第141話
京都 近衛前久
「北条の使者がやってきたでおじゃるか?」
朝廷に毎年の季節ごとの貢物を持ってきたのだろうと思い側使えの話を聞くのは2年前に内大臣に就任した近衛家 当主の 近衛前久であった。
「はっ、何やらお見せして欲しい手紙があるとかでこちらに用意しておりますが読みますか?」
「勿論でおじゃる。こちらへ持ってきてくれ。」
中身を開くと丁寧な挨拶が書き連ねてあり本題がその後にある。今川が三河守を欲しておりその手助けを頼まれたから一応連絡しておくとの事ともし任官するのであれば織田弾正忠信秀殿か信長殿に尾張守を与えて欲しいとの事。それと個人的に北条で保護している関東公方の生き残りである梅千代王丸に足利を継がせるために左馬頭を任官して欲しい。そのための費用は惜しまないとの事。しかし、主上は私利私欲で官位を買収する形は嫌うことをわかっているので無理はしないで欲しい。
「なるほどのう。これはワシにしか任せられぬ訳だな…。あい、わかった。使者殿にはワシが手紙の内容をしっかりと理解して行動に移すと伝えておいてもらえるかのう?」
「はっ!」
前久はそのまま輿にのり内裏にある紫宸殿へと向かう。現在の京都における朝廷は荒廃しており元々あった大内裏はほとんどがなくなっていた。元は政務を行っていた大極殿がないため天皇の私室と言っていい内裏で政務が行われているのだ。
「これでも北条の倅のおかげでマシになった方でおじゃるが…」
北条の支援のおかげで毎日の生活に彩りや楽しみができた。朝廷に出仕する公家達はほとんどが帝からの下賜という形で日常品の支援をして貰っている。北条が直接するのではなく帝が下賜する分も含めて朝廷に献上しているのは帝も理解しておられる。その感謝の証として伊豆守の任官をしたのだ。

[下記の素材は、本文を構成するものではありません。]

-- ==== Sys2Proof/Laws/WalkVector.lean ====
section
/-! SUPPORT. What each operation of Machine/Vector.lean can do: it walks through the primitive changes of `Respects`. -/

set_option linter.unusedTactic false
set_option linter.unreachableTactic false

namespace Sys2Proof.Machine

variable {R : State → State → Prop} {s0 s : State}

theorem State.startLane_walk (h : Respects R) (t : TileRef) (spelled : Nat → BitVec 256 → Bool) (issue : Nat) (lat : Nat) (g : Tile → Nat → Nat → List (Nat × VReg) × VFlags) (h0 : R s0 s) :
   R s0 (s.startLane t spelled issue lat g) := by
  unfold State.startLane
  repeat' first
    | with_reducible assumption
    | with_reducible intro t
    | with_reducible apply State.issueSlot_walk h
    | with_reducible apply State.startOp_walk h

theorem fp32Lane_walk (h : Respects R) (t : TileRef) (op : Nat) (f : LaneSlot) (g : Nat → Nat → Nat → VOut) (h0 : R s0 s) :
   Yields (R s0) (fp32Lane t op f g s) := by
  unfold fp32Lane
  repeat' first
    | with_reducible assumption
    | with_reducible apply Yields.next
    | with_reducible apply Yields.ite
    | with_reducible apply State.startLane_walk h

theorem bf16Lane_walk (h : Respects R) (t : TileRef) (op : Nat) (f : LaneSlot) (g : Nat → Nat → Nat → VOut) (h0 : R s0 s) :
   Yields (R s0) (bf16Lane t op f g s) := by
  unfold bf16Lane
  repeat' first
    | with_reducible assumption
    | with_reducible apply Yields.next
    | with_reducible apply Yields.ite
    | with_reducible apply State.startLane_walk h

theorem intLane_walk (h : Respects R) (t : TileRef) (op : Nat) (f : LaneSlot) (g : Nat → Nat → Nat) (h0 : R s0 s) :
   Yields (R s0) (intLane t op f g s) := by
  unfold intLane
  repeat' first
    | with_reducible assumption
    | with_reducible intro t
    | with_reducible apply Yields.next
    | with_reducible apply Yields.ite
    | with_reducible apply State.startLane_walk h

theorem execFadd_walk (h : Respects R) (t : TileRef) (f : LaneSlot) (h0 : R s0 s) :
   Yields (R s0) (execFadd t f s) := by
  unfold execFadd
  repeat' first
    | with_reducible assumption
    | with_reducible intro t
    | with_reducible apply Yields.next
    | with_reducible apply Yields.ite
    | with_reducible apply fp32Lane_walk h

theorem execFsub_walk (h : Respects R) (t : TileRef) (f : LaneSlot) (h0 : R s0 s) :
   Yields (R s0) (execFsub t f s) := by
  unfold execFsub
  repeat' first
    | with_reducible assumption
    | with_reducible intro t
    | with_reducible apply Yields.next
    | with_reducible apply Yields.ite
    | with_reducible apply fp32Lane_walk h

theorem execFmul_walk (h : Respects R) (t : TileRef) (f : LaneSlot) (h0 : R s0 s) :
   Yields (R s0) (execFmul t f s) := by
  unfold execFmul
  repeat' first
    | with_reducible assumption
    | with_reducible intro t
    | with_reducible apply Yields.next
    | with_reducible apply Yields.ite
    | with_reducible apply fp32Lane_walk h

theorem execFma_walk (h : Respects R) (t : TileRef) (f : LaneSlot) (h0 : R s0 s) :
   Yields (R s0) (execFma t f s) := by
  unfold execFma
  repeat' first
    | with_reducible assumption
    | with_reducible intro t
    | with_reducible apply Yields.next
    | with_reducible apply Yields.ite
    | with_reducible apply fp32Lane_walk h

theorem execFmin_walk (h : Respects R) (t : TileRef) (f : LaneSlot) (h0 : R s0 s) :
   Yields (R s0) (execFmin t f s) := by
  unfold execFmin
  repeat' first
    | with_reducible assumption
    | with_reducible intro t
    | with_reducible apply Yields.next
    | with_reducible apply Yields.ite
    | with_reducible apply fp32Lane_walk h

theorem execFmax_walk (h : Respects R) (t : TileRef) (f : LaneSlot) (h0 : R s0 s) :
   Yields (R s0) (execFmax t f s) := by
  unfold execFmax
  repeat' first
    | with_reducible assumption
    | with_reducible intro t
    | with_reducible apply Yields.next
    | with_reducible apply Yields.ite
    | with_reducible apply fp32Lane_walk h

theorem execFceq_walk (h : Respects R) (t : TileRef) (f : LaneSlot) (h0 : R s0 s) :
   Yields (R s0) (execFceq t f s) := by
  unfold execFceq
  repeat' first
    | with_reducible assumption
    | with_reducible intro t
    | with_reducible apply Yields.next
    | with_reducible apply Yields.ite
    | with_reducible apply fp32Lane_walk h

theorem execFclt_walk (h : Respects R) (t : TileRef) (f : LaneSlot) (h0 : R s0 s) :
   Yields (R s0) (execFclt t f s) := by
  unfold execFclt
  repeat' first
    | with_reducible assumption
    | with_reducible intro t
    | with_reducible apply Yields.next
    | with_reducible apply Yields.ite
    | with_reducible apply fp32Lane_walk h

theorem execFcle_walk (h : Respects R) (t : TileRef) (f : LaneSlot) (h0 : R s0 s) :
   Yields (R s0) (execFcle t f s) := by
  unfold execFcle
  repeat' first
    | with_reducible assumption
    | with_reducible intro t
    | with_reducible apply Yields.next
    | with_reducible apply Yields.ite
    | with_reducible apply fp32Lane_walk h

theorem execSel_walk (h : Respects R) (t : TileRef) (f : LaneSlot) (h0 : R s0 s) :
   Yields (R s0) (execSel t f s) := by
  unfold execSel
  repeat' first
    | with_reducible assumption
    | with_reducible intro t
    | with_reducible apply Yields.next
    | with_reducible apply Yields.ite
    | with_reducible apply h.ite
    | with_reducible apply fp32Lane_walk h
    | dsimp only
    | split

theorem execHadd_walk (h : Respects R) (t : TileRef) (f : LaneSlot) (h0 : R s0 s) :
   Yields (R s0) (execHadd t f s) := by
  unfold execHadd
  repeat' first
    | with_reducible assumption
    | with_reducible intro t
    | with_reducible apply Yields.next
    | with_reducible apply Yields.ite
    | with_reducible apply bf16Lane_walk h

theorem execHsub_walk (h : Respects R) (t : TileRef) (f : LaneSlot) (h0 : R s0 s) :
   Yields (R s0) (execHsub t f s) := by
  unfold execHsub
  repeat' first
    | with_reducible assumption
    | with_reducible intro t
    | with_reducible apply Yields.next
    | with_reducible apply Yields.ite
    | with_reducible apply bf16Lane_walk h

theorem execHmul_walk (h : Respects R) (t : TileRef) (f : LaneSlot) (h0 : R s0 s) :
   Yields (R s0) (execHmul t f s) := by
  unfold execHmul
  repeat' first
    | with_reducible assumption
    | with_reducible intro t
    | with_reducible apply Yields.next
    | with_reducible apply Yields.ite
    | with_reducible apply bf16Lane_walk h

theorem execHfma_walk (h : Respects R) (t : TileRef) (f : LaneSlot) (h0 : R s0 s) :
   Yields (R s0) (execHfma t f s) := by
  unfold execHfma
  repeat' first
    | with_reducible assumption
    | with_reducible intro t
    | with_reducible apply Yields.next
    | with_reducible apply Yields.ite
    | with_reducible apply bf16Lane_walk h

theorem execHmin_walk (h : Respects R) (t : TileRef) (f : LaneSlot) (h0 : R s0 s) :
   Yields (R s0) (execHmin t f s) := by
  unfold execHmin
  repeat' first
    | with_reducible assumption
    | with_reducible intro t
    | with_reducible apply Yields.next
    | with_reducible apply Yields.ite
    | with_reducible apply bf16Lane_walk h

theorem execHmax_walk (h : Respects R) (t : TileRef) (f : LaneSlot) (h0 : R s0 s) :
   Yields (R s0) (execHmax t f s) := by
  unfold execHmax
  repeat' first
    | with_reducible assumption
    | with_reducible intro t
    | with_reducible apply Yields.next
    | with_reducible apply Yields.ite
    | with_reducible apply bf16Lane_walk h

theorem execIadd_walk (h : Respects R) (t : TileRef) (f : LaneSlot) (h0 : R s0 s) :
   Yields (R s0) (execIadd t f s) := by
  unfold execIadd
  repeat' first
    | with_reducible assumption
    | with_reducible intro t
    | with_reducible apply Yields.next
    | with_reducible apply Yields.ite
    | with_reducible apply intLane_walk h

theorem execIsub_walk (h : Respects R) (t : TileRef) (f : LaneSlot) (h0 : R s0 s) :
   Yields (R s0) (execIsub t f s) := by
  unfold execIsub
  repeat' first
    | with_reducible assumption
    | with_reducible intro t
    | with_reducible apply Yields.next
    | with_reducible apply Yields.ite
    | with_reducible apply intLane_walk h

theorem execImul_walk (h : Respects R) (t : TileRef) (f : LaneSlot) (h0 : R s0 s) :
   Yields (R s0) (execImul t f s) := by
  unfold execImul
  repeat' first
    | with_reducible assumption
    | with_reducible intro t
    | with_reducible apply Yields.next
    | with_reducible apply Yields.ite
    | with_reducible apply intLane_walk h

theorem execAnd_walk (h : Respects R) (t : TileRef) (f : LaneSlot) (h0 : R s0 s) :
   Yields (R s0) (execAnd t f s) := by
  unfold execAnd
  repeat' first
    | with_reducible assumption
    | with_reducible intro t
    | with_reducible apply Yields.next
    | with_reducible apply Yields.ite
    | with_reducible apply intLane_walk h

theorem execOr_walk (h : Respects R) (t : TileRef) (f : LaneSlot) (h0 : R s0 s) :
   Yields (R s0) (execOr t f s) := by
  unfold execOr
  repeat' first
    | with_reducible assumption
    | with_reducible intro t
    | with_reducible apply Yields.next
    | with_reducible apply Yields.ite
    | with_reducible apply intLane_walk h

theorem execXor_walk (h : Respects R) (t : TileRef) (f : LaneSlot) (h0 : R s0 s) :
   Yields (R s0) (execXor t f s) := by
  unfold execXor
  repeat' first
    | with_reducible assumption
    | with_reducible intro t
    | with_reducible apply Yields.next
    | with_reducible apply Yields.ite
    | with_reducible apply intLane_walk h

theorem execShl_walk (h : Respects R) (t : TileRef) (f : LaneSlot) (h0 : R s0 s) :
   Yields (R s0) (execShl t f s) := by
  unfold execShl
  repeat' first
    | with_reducible assumption
    | with_reducible intro t
    | with_reducible apply Yields.next
    | with_reducible apply Yields.ite
    | with_reducible apply intLane_walk h

theorem execShr_walk (h : Respects R) (t : TileRef) (f : LaneSlot) (h0 : R s0 s) :
   Yields (R s0) (execShr t f s) := by
  unfold execShr
  repeat' first
    | with_reducible assumption
    | with_reducible intro t
    | with_reducible apply Yields.next
    | with_reducible apply Yields.ite
    | with_reducible apply intLane_walk h

theorem execSra_walk (h : Respects R) (t : TileRef) (f : LaneSlot) (h0 : R s0 s) :
   Yields (R s0) (execSra t f s) := by
  unfold execSra
  repeat' first
    | with_reducible assumption
    | with_reducible intro t
    | with_reducible apply Yields.next
    | with_reducible apply Yields.ite
    | with_reducible apply intLane_walk h

theorem execIceq_walk (h : Respects R) (t : TileRef) (f : LaneSlot) (h0 : R s0 s) :
   Yields (R s0) (execIceq t f s) := by
  unfold execIceq
  repeat' first
    | with_reducible assumption
    | with_reducible intro t
    | with_reducible apply Yields.next
    | with_reducible apply Yields.ite
    | with_reducible apply intLane_walk h

theorem execIclt_walk (h : Respects R) (t : TileRef) (f : LaneSlot) (h0 : R s0 s) :
   Yields (R s0) (execIclt t f s) := by
  unfold execIclt
  repeat' first
    | with_reducible assumption
    | with_reducible intro t
    | with_reducible apply Yields.next
    | with_reducible apply Yields.ite
    | with_reducible apply intLane_walk h

theorem cvtFull_walk (h : Respects R) (t : TileRef) (f : LaneSlot) (code : Nat) (g : Nat → VOut) (h0 : R s0 s) :
   Yields (R s0) (cvtFull t f code g s) := by
  unfold cvtFull
  repeat' first
    | with_reducible assumption
    | with_reducible intro t
    | with_reducible apply Yields.next
    | with_reducible apply Yields.ite
    | with_reducible apply State.startLane_walk h

theorem cvtNarrow_walk (h : Respects R) (t : TileRef) (f : LaneSlot) (code : Nat) (width : Nat) (g : Nat → VOut) (h0 : R s0 s) :
   Yields (R s0) (cvtNarrow t f code width g s) := by
  unfold cvtNarrow
  repeat' first
    | with_reducible assumption
    | with_reducible intro t
    | with_reducible apply Yields.next
    | with_reducible apply Yields.ite
    | with_reducible apply State.startLane_walk h

theorem cvtWiden_walk (h : Respects R) (t : TileRef) (f : LaneSlot) (code : Nat) (width : Nat) (g : Nat → VOut) (h0 : R s0 s) :
   Yields (R s0) (cvtWiden t f code width g s) := by
  unfold cvtWiden
  repeat' first
    | with_reducible assumption
    | with_reducible intro t
    | with_reducible apply Yields.next
    | with_reducible apply Yields.ite
    | with_reducible apply State.startLane_walk h

theorem execCvtFp32ToInt32_walk (h : Respects R) (t : TileRef) (f : LaneSlot) (h0 : R s0 s) :
   Yields (R s0) (execCvtFp32ToInt32 t f s) := by
  unfold execCvtFp32ToInt32
  repeat' first
    | with_reducible assumption
    | with_reducible intro t
    | with_reducible apply Yields.next
    | with_reducible apply Yields.ite
    | with_reducible apply cvtFull_walk h

theorem execCvtInt32ToFp32_walk (h : Respects R) (t : TileRef) (f : LaneSlot) (h0 : R s0 s) :
   Yields (R s0) (execCvtInt32ToFp32 t f s) := by
  unfold execCvtInt32ToFp32
  repeat' first
    | with_reducible assumption
    | with_reducible intro t
    | with_reducible apply Yields.next
    | with_reducible apply Yields.ite
    | with_reducible apply cvtFull_walk h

そして北条は官位が欲しいがためにこのようなことをしている訳ではないと皆に示したがっている。ここをうまく調整するのがワシの腕の見せ所ぞな。そんな事を考えながら前久はいつもの道を通って帝に拝謁する。
「今日はどうしたのだ?」
「はっ、今回も北条からの貢物が海からやってまいりましたのでそのご連絡に参りました次第でおじゃります。」
「そうか…。北条は毎回生活に必要なものや特産品など朝廷の事を考えた支援をしてくれておる。困窮している我々にとってどれほど有難いことか…。何もできない朕が嫌になる。」
「そのようなことは…!帝が居られまするからこそ我々は付いていけるのです…。お話しを変えて申し訳ないでおじゃりますが北条が保護しておりまする足利の遺児に足利の家職である左馬頭を任官して欲しいと願い出ておりますが…。」
「なるほどのう。関東では北条に対して周辺国による大規模な包囲網が組まれたと聞いておったがそれを打ち破ったのであったな?」
「はっ、北条は昔から民を重んじ彼らを守り豊かにするために戦をして関東の悪政から解き放っておりますれば、それに反発するものも出てきたのでしょう。しかし!彼らは私利私欲のために戦っているのではないと言う事をどうか理解して頂きたく…」
「わかっておる。北条の倅が八幡神の御使であり民のために尽力しておることはな。それに、実際、京の都にも北条の豊かさが今世の極楽浄土と呼ばれるほどのものだと伝わってきておる。彼らが民をどれだけ大切にしてるかはよく分かっておるのだ。それに元々足利の遺児に左馬頭を与えることはなにも不満はない。そう心配するでないぞ。」
「ははっ、これは失礼いたしました。北条は今 伊豆 相模 武蔵 上総 下総 安房 上野と下野の一部を領しその豊かさを広げられているようです。」
「朕は都におりながら何もできては居らぬ。今の足利も何もしては居らぬ。そのような中で関東での朗報を聞けるのは何とも嬉しいことだ。」